### Problem to solve:
Take the lines below between the one holding "(s.outOfWindow r mv = true" and the one holding "unmasked s r = true", inclusive, and copy them exactly. Add nothing.

### Available records:
/-- SCAN_SLOT (09 R449, R450, R453, R494, R518, R519; 07 R363): the scanner moves on and the reading stands at its rail, cell, die
temperature or VKEEP; a short or an over-voltage trip in service fails its rail and starts the outage path.
RAIL_WARNING, RAIL_CLEARED, RAIL_GOOD and RAIL_FAULT_TIME (09 R453, R454, R466, R478, R491 to R493, R498, R506): a rail outside its
window is in warning, one back in it is good again, one whose ramp has settled is good and its resets stretch, and one that stays
in warning is switched off where FaultAction says so. -/
def Obligations.ScansAndSupervision : Prop :=
  (∀ x s, s.life.dev.supervised = true → s.rails.slot < 12 → let r : Fin 12 := Fin.ofNat 12 s.rails.slot
    let mv := railMv s r x
    s.compared r = true → s.isShort r mv = false → s.isTrip r mv = false →
    s.outOfWindow r mv = true ∨ (s.rl r).status ≠ .off ∧ unmasked s r = false ∧ commanded s r = false →
    ∃ t, exec (.scanSlot x) s = .next (haltIslands t) ∧ t.rails.slot = s.rails.slot + 1 ∧ (t.rl r).mv = mv ∧ (∀ q, q ≠ r → t.rl q = s.rl q) ∧
      (s.outOfWindow r mv = true → (t.rl r).outRun = (s.rl r).outRun + 1 ∧ (t.rl r).inRun = 0) ∧
      (s.outOfWindow r mv = false → (t.rl r).outRun = 0 ∧ (t.rl r).inRun = (s.rl r).inRun + 1) ∧
      t = { s with rails := { s.rails with slot := t.rails.slot, rail := t.rails.rail } }) ∧
  (∀ x s, s.life.dev.supervised = true → s.rails.slot < 12 → let r : Fin 12 := Fin.ofNat 12 s.rails.slot
    s.compared r = false →
    ∃ t, exec (.scanSlot x) s = .next (haltIslands t) ∧ t.rails.slot = s.rails.slot + 1 ∧ (t.rl r).mv = railMv s r x ∧
      (∀ q, q ≠ r → t.rl q = s.rl q) ∧
      (s.railCfg r 0x08 = 1 → t.rl r = { s.rl r with mv := railMv s r x } ∧ t.rails.rst = s.rails.rst) ∧
      (s.railCfg r 0x08 ≠ 1 → (s.rl r).mask = false → (s.rl r).status ≠ .failed → (s.rl r).status ≠ .off →
        (t.rl r).status = .off ∧ ∀ k, s.resetOf k r = true → t.rails.rst[k] = .asserted) ∧
      t = { s with rails := { s.rails with slot := t.rails.slot, rail := t.rails.rail, rst := t.rails.rst } }) ∧
  (∀ x s, s.life.dev.supervised = true → s.rails.slot < 12 → let r : Fin 12 := Fin.ofNat 12 s.rails.slot
    let mv := railMv s r x
    s.compared r = true → s.isShort r mv = false → s.isTrip r mv = false → s.outOfWindow r mv = false → 1 ≤ (s.rl r).inRun →
    unmasked s r = true ∨ commanded s r = true → s.life.dev ≠ .halt →
    ∃ t, exec (.scanSlot x) s = .next t ∧ Told (280 + r.val) s t ∧ (t.rl r).status = .good ∧ (∀ q, q ≠ r → t.rl q = s.rl q) ∧
      t.rails.gate = s.rails.gate ∧ t.life = s.life ∧ t.dict = s.dict ∧ t.time = s.time ∧ t.cache = s.cache ∧ t.flash = s.flash) ∧
  (∀ x s, ∀ k : Fin 6, s.life.dev.supervised = true → s.rails.slot = 12 + k.val →
    ∃ t, exec (.scanSlot x) s = .next t ∧ t.rails = { s.rails with slot := s.rails.slot + 1 } ∧ t.hold.cells[k] = x.toNat ∧
      (∀ j : Fin 6, j ≠ k → t.hold.cells[j] = s.hold.cells[j]) ∧ t.life = s.life ∧ t.isl = s.isl ∧ t.dict = s.dict ∧ t.time = s.time ∧
      t.packEst = s.packEst ∧ t.bankEst = s.bankEst ∧ t.cache = s.cache ∧ t.adm = s.adm ∧ t.keep = s.keep ∧ t.flash = s.flash) ∧
  (∀ x s, s.life.dev.supervised = true → s.rails.slot = 18 → ¬(10 * (junctionLimit s + 5) < x) →
    ∃ t, exec (.scanSlot x) s = .next t ∧ t.rails.slot = 19 ∧ t.rails.dieTemp = x ∧ t.rails.dieCritical = false ∧
      (s.rails.dieWarn = false → 10 * signed 16 (s.cfg 0x2600 4) < x → Told 304 s t) ∧
      t = withEvents { s with rails := { s.rails with
        slot := 19, dieTemp := x, dieWarn := decide (10 * signed 16 (s.cfg 0x2600 4) < x), dieCritical := false } } t) ∧
  (∀ x s, s.life.dev.supervised = true → s.rails.slot = 19 →
    ∃ t, exec (.scanSlot x) s = .next t ∧ t.rails.slot = 0 ∧ t.rails.vkeep = x.toNat ∧
      (s.rails.vkeepLow = false → x.toNat < s.cfg 0x2600 5 → Told 306 s t) ∧
      t = withEvents { s with rails := { s.rails with
        slot := 0, vkeep := x.toNat, vkeepLow := decide (x.toNat < s.cfg 0x2600 5) } } t) ∧
  (∀ x s, s.rails.slot < 12 → let r : Fin 12 := Fin.ofNat 12 s.rails.slot
    let mv := railMv s r x
    s.compared r = true → s.isShort r mv = true ∨ s.isTrip r mv = true → s.life.dev = .serve ∨ s.life.dev = .restore →
    ∃ t, exec (.scanSlot x) s = .next t ∧ Logged (292 + r.val) s t ∧ Logged 343 s t ∧ (t.rl r).status = .failed ∧
      t.driven r = false ∧ t.rails.latched = true ∧ (s.rails.fault.kind = 0 → t.rails.fault.rail = r.val) ∧
      (s.isShort r mv = true → s.saveGroup r = 4 → t.life.dramLost = true) ∧ t.life.dev = .warn ∧ t.life.fatalPath = true ∧
      t.dict = s.dict) ∧
  (∀ r s, s.compared r = true → s.filterCount r ≤ (s.rl r).outRun → (s.rl r).status = .good →
    ∃ t, exec (.railWarning r) s = .next t ∧ Told ((if (s.rl r).high then 268 else 256) + r.val) s t ∧
      (∀ k, s.resetOf k r = true → t.rails.rst[k] = .asserted) ∧
      t = withEvents ((assertResets r s).modRail r (fun x => { x with status := .warning })) t) ∧
  (∀ r s, s.compared r = true → (s.rl r).status = .warning → s.filterCount r ≤ (s.rl r).inRun → s.rails.walk = .none →
    s.life.dev ≠ .halt →
    ∃ t, exec (.railCleared r) s = .next t ∧ Told (280 + r.val) s t ∧ (t.rl r).status = .good ∧ (∀ q, q ≠ r → t.rl q = s.rl q) ∧
      t.rails.gate = s.rails.gate ∧ t.rails.trim = s.rails.trim ∧ t = withEvents { s with rails := t.rails, port := t.port } t) ∧
  (∀ r s, s.compared r = true → (s.rl r).status = .pending → unmasked s r = false → s.filterCount r ≤ (s.rl r).inRun →
    commanded s r = false → s.life.dev ≠ .halt →
    ∃ t, exec (.railGood r) s = .next t ∧ (t.rl r).status = .good ∧ (∀ q, q ≠ r → t.rl q = s.rl q) ∧ t.rails.gate = s.rails.gate ∧
      (∀ k, s.resetOf k r = true → s.rails.rst[k] = .asserted → s.saveGroup r ≠ 1 → t.rails.rst[k] = .stretching) ∧
      t.life = s.life ∧ t.isl = s.isl ∧ t.dict = s.dict ∧ t.time = s.time ∧ t.keep = s.keep ∧ t.cache = s.cache ∧ t.flash = s.flash ∧
      t.pack = s.pack ∧ t.bank = s.bank) ∧
  (∀ r s, (s.rl r).status = .warning → (s.rl r).mask = false → s.railCfg r 0x0E = 1 → s.gated r = true →
    ∃ t, exec (.railFaultTime r) s = .next t ∧ Told 343 s t ∧ (t.rl r).status = .failed ∧ (t.rl r).offBy = .fault ∧
      t.driven r = false ∧ t.rails.latched = true ∧ (s.rails.fault.kind = 0 → t.rails.fault.kind = 6 ∧ t.rails.fault.rail = r.val) ∧
      (∀ k, s.resetOf k r = true → t.rails.rst[k] = .asserted) ∧ (∀ q, q ≠ r → t.rl q = s.rl q) ∧
      t.dict = s.dict ∧ t.life = s.life ∧ t.time = s.time ∧ t.keep = s.keep ∧ t.nor = s.nor ∧ t.flash = s.flash ∧
      (s.life.dev ≠ .halt → t = withEvents { s with rails := t.rails, outage := { s.outage with phase := t.outage.phase } } t)) ∧
  (∀ r s, (s.rl r).status = .warning → (s.rl r).mask = false → s.railCfg r 0x0E = 2 → s.life.dev = .serve ∨ s.life.dev = .restore →
    ∃ t, exec (.railFaultTime r) s = .next t ∧ t.life.dev = .warn ∧ t.life.fatalPath = true ∧ t.rails.latched = true ∧
      t.dict = s.dict) ∧
  (∀ r s, (s.rl r).status ≠ .warning ∨ (s.rl r).mask = true → exec (.railFaultTime r) s = .next s)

### Written response:
      (s.outOfWindow r mv = true → (t.rl r).outRun = (s.rl r).outRun + 1 ∧ (t.rl r).inRun = 0) ∧
      (s.outOfWindow r mv = false → (t.rl r).outRun = 0 ∧ (t.rl r).inRun = (s.rl r).inRun + 1) ∧
      t = { s with rails := { s.rails with slot := t.rails.slot, rail := t.rails.rail } }) ∧
  (∀ x s, s.life.dev.supervised = true → s.rails.slot < 12 → let r : Fin 12 := Fin.ofNat 12 s.rails.slot
    s.compared r = false →
    ∃ t, exec (.scanSlot x) s = .next (haltIslands t) ∧ t.rails.slot = s.rails.slot + 1 ∧ (t.rl r).mv = railMv s r x ∧
      (∀ q, q ≠ r → t.rl q = s.rl q) ∧
      (s.railCfg r 0x08 = 1 → t.rl r = { s.rl r with mv := railMv s r x } ∧ t.rails.rst = s.rails.rst) ∧
      (s.railCfg r 0x08 ≠ 1 → (s.rl r).mask = false → (s.rl r).status ≠ .failed → (s.rl r).status ≠ .off →
        (t.rl r).status = .off ∧ ∀ k, s.resetOf k r = true → t.rails.rst[k] = .asserted) ∧
      t = { s with rails := { s.rails with slot := t.rails.slot, rail := t.rails.rail, rst := t.rails.rst } }) ∧
  (∀ x s, s.life.dev.supervised = true → s.rails.slot < 12 → let r : Fin 12 := Fin.ofNat 12 s.rails.slot
    let mv := railMv s r x
    s.compared r = true → s.isShort r mv = false → s.isTrip r mv = false → s.outOfWindow r mv = false → 1 ≤ (s.rl r).inRun →
    unmasked s r = true ∨ commanded s r = true → s.life.dev ≠ .halt →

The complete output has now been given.